The UNC system represents a huge chunk of the state’s General Fund budget — close to 12%, or $2.5 billion. I talked about the UNC system budget with Jenna Ashley Robinson of the Pope Center for Higher Education Policy. She offered some specific ideas for ways to pare back the UNC budget.

Martinez: You’ve written … about your recommendations for where they could actually look for some savings. Let’s talk about some of those. The first one, you say, is that they’ve got some unnecessary administrators. Ouch. Tell us about that.

Robinson: Many of the schools — and this is by no means all of them — but particularly the large schools have far, far too many administrators. All the schools have more administrators than faculty members, and I think that’ll surprise a lot of people. They think that the primary employees at a university are the faculty members. But if you add up the clerical, professional, and paraprofessional staff — so this is not including the dining hall staff and things like that, these are administrators — if you add up all the administrators, they outnumber the faculty. And at UNC-Chapel Hill, they actually outnumber the faculty 5-1. And if you’re doing your math, that’s one administrator for every four students.

Martinez: Is it like that on every campus?

Robinson: UNC-Chapel Hill is the worst offender, but none of them, as I said, have fewer administrators than faculty members.

Martinez: So you’re recommending that they take a look at that and maybe move some people around or say, “Well, we don’t need quite as many.”

Robinson: Absolutely.

Martinez: What about the faculty, Jenna? We tend to think, at least I do, that there are professors who are just in classrooms all day long, and the kids are coming in and out, and what they do is teach all day. What is that load really like?

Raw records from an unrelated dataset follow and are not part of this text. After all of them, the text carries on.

-- ==== Sys2Proof/Tests/Slice0.lean ====
section
/-! SUPPORT. Tests of the model: ill-formed commands are refused, single commands do on small states what the spec's rules say, and every
hypothesis of a statement is met by a state written here. Each test's expected value comes from the rule its comment names. -/

namespace Sys2Proof.Tests

set_option Elab.async false

open Sys2Proof Sys2Proof.Machine

/-! ### Well-formedness: an ill-formed command for each check -/

/-- A tile operation whose environment is ill-formed in one way each. -/
def illEnvs : List OpEnv :=
  [⟨[⟨4, 0, 0, 0, false⟩], [], [], false⟩, ⟨[⟨0, 8192, 0, 0, false⟩], [], [], false⟩, ⟨[⟨0, 0, 8, 0, false⟩], [], [], false⟩,
   ⟨[⟨0, 0, 0, 72, false⟩], [], [], false⟩, ⟨[], [⟨4, false, [0], 0⟩], [], false⟩, ⟨[], [⟨0, false, [6], 0⟩], [], false⟩,
   ⟨[], [⟨0, true, [5], 0⟩], [], false⟩, ⟨[], [], [⟨64, 0, 0⟩], false⟩, ⟨[], [], [⟨0, 64, 0⟩], false⟩, ⟨[], [], [⟨0, 0, 2 ^ 32⟩], false⟩]

/-- HBM accesses that are ill-formed in one way each. -/
def illAtoms : List AtomHit :=
  [⟨32, .onDie⟩, ⟨2 ^ 40, .onDie⟩, ⟨0, .corrected 68⟩, ⟨0, .retried 0⟩, ⟨0, .retried 5⟩]

/-- Rows on the network that are ill-formed in one way each. -/
def illRows : List NetHit := [⟨1024, 0, 0, 0, false⟩, ⟨0, 9, 0, 0, false⟩, ⟨0, 0, 4, 0, false⟩, ⟨0, 0, 0, 266, false⟩]

/-- Commands that are ill-formed in one way each. -/
def illFormed : List Instr :=
  illEnvs.map (Instr.mma 0) ++ (illAtoms.map Instr.hbmPatrolScrub ++ illRows.map (fun h => Instr.workItemReceive 0 [h])) ++
  [.slotStatic 0 0 0 ⟨[(4, [])], [], ⟨[], [], [], false⟩⟩, .slotStatic 0 0 0 ⟨[(9, [])], [], ⟨[], [], [], false⟩⟩,
   .slotStatic 0 0 0 ⟨[(5, [])], [], ⟨[], [], [], false⟩⟩, .keeperPublish (.edge 0 0 0 []) [], .snapshotCapture [] [⟨1024, ⟨[], [], [], false⟩⟩],
   .getIdentity (.mctp []), .powerOn ⟨none, true, true, true, true, [], 4, 48000⟩, .powerOn ⟨none, true, true, true, true, [], 0, 2 ^ 16⟩,
   .sensorPoll ⟨[], none⟩, .sensorPoll ⟨List.replicate 23 (some (2 ^ 16)), none⟩] ++
  [.listOpen 0 64, .listClose 0 64, .framePush 0 4096, .frameOffload 0 4096, .offloadComplete 0 4096 [], .framePrefetch 0 4096,
   .prefetchComplete 0 4096 [], .framePop 0 4096, .expertDispatch 64 [], .expertReturn 64 [], .expertCombine 64 [], .reduceStagingCopy 256 [],
   .collectiveStage 256 [], .hbmRepairGo 0 (2 ^ 64) true, .portTrained 0 256, .linkProbe 0 (2 ^ 32), .linkNack 0 4096, .flitReceive 0 [] [],
   .ackSend 8192, .xportResend 8192 [], .sqDoorbell 0 (2 ^ 32) [], .cqDoorbell 0 (2 ^ 32), .ringCtlWrite true 0 (2 ^ 32), .intCauseClear (2 ^ 32) [],
   .fundamentalReset true 7 16, .fundamentalReset true 6 17, .bar0FaultAccess (2 ^ 26) 4, .bar0FaultAccess 0 4097, .bar2Read (2 ^ 40) 4 [],
   .bar2Read 0 4097 [], .bar2Write (2 ^ 40) [] [], .bar2Write 0 (List.replicate 4097 0) [], .perstDeassert 7 16, .perstDeassert 6 17] ++
  [.setEndpointId 32 0 8, .setEndpointId 0 4 8, .setEndpointId 0 0 256, .getEndpointId 32, .getMctpVersionSupport 32, .getMessageTypeSupport 32,
   .mgtTimeWrite (2 ^ 64), .evtSelWrite (2 ^ 64) [], .tlArrRepairWrite (.tile 0) (2 ^ 32), .dieRowRepairWrite 0 0 (2 ^ 32),
   .tlBankOwnWrite (.tile 0) 0 (2 ^ 32), .tlQntWrite (.tile 0) 0x4000 0, .tlQntWrite (.tile 0) 0 (2 ^ 32), .netStepLimitWrite (2 ^ 64),
   .hbmCastleSizeWrite 0 (2 ^ 32), .frkAddrWrite true (2 ^ 32), .xepochWrite (2 ^ 32), .counterClear (2 ^ 26) 0 [], .counterClear 0 (2 ^ 32) [],
   .registerWrite (2 ^ 26) false 0, .registerWrite 0 false (2 ^ 32), .registerWrite 0 true (2 ^ 64)]

theorem test_ill_formed_refused : illFormed.all (fun c => !c.wf) = true := by decide +kernel

theorem test_well_formed : [Instr.tick, .mma 0 ⟨[⟨3, 8191, 7, 71, true⟩], [⟨3, false, [5], 9⟩, ⟨0, true, [4], 0⟩], [⟨63, 63, 2 ^ 32 - 1⟩], false⟩,
    .hbmPatrolScrub ⟨64, .corrected 67⟩, .listOpen 3 63].all Instr.wf = true := by decide +kernel

/-- The table gives no row bits: a word spells no command. -/
theorem test_no_bits : decodeTableWord 32 5 = none ∧ State.reset.withFetchWord 32 5 = State.reset := by decide +kernel

/-! ### Small states -/

/-- Little-endian fields: width in bytes, value. -/
def bytesOf (l : List (Nat × Nat)) : List Byte := l.flatMap (fun q => leBytes q.1 q.2)

/-- A word from fields: lowest bit, value. -/
def wordOf (l : List (Nat × Nat)) : Nat := (l.map (fun q => q.2 * 2 ^ q.1)).foldl (· + ·) 0

/-- A state with these registers. -/
def withRegs (s : State) (l : List (Nat × Nat)) : State := l.foldl (fun s q => s.setReg q.1 q.2) s

/-- A running job whose image holds these sections, each covering every tile. -/
def jobOf (secs : List (Nat × List Byte)) (regs : List (Nat × Nat)) : State :=
  withRegs { State.reset with job := { JobState.reset with image := some ⟨1, 9, 0, 0, secs.map (fun q => ⟨0, q.1, 0, 0xFF, 0xFF, 0xFF, q.2⟩)⟩ } }
    ((Reg.netJobState, jobRUNNING) :: regs)

/-- A BODY section of one word and the end marker. -/
def bodyOf (w : Nat) : Nat × List Byte := (secBODY, bytesOf [(4, 2), (12, 0), (16, w), (16, 0)])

Robinson: There are some schools where that’s the case. They are teaching three or four classes per semester. But at our large research universities, sometimes they’re not even teaching two classes per semester. So in those situations, we think that it would be better for faculty members, tenure-track faculty members, to teach more and to use adjunct faculty less. Obviously if you use a faculty member to teach a course and don’t have to employ an adjunct, that saves the university money. But it’s also a benefit for the students, who, when they go to schools, they look at those student-faculty ratios. They want and expect to have a faculty member in the class with them.

Martinez: Is that typical on university campuses across the country, that faculty is really teaching so few classes?

Robinson: There’s a lot [of] variation, but at large research universities like N.C. State and Chapel Hill and their peer institutions, it’s very common that faculty spend less than 40 percent of their time in the classroom.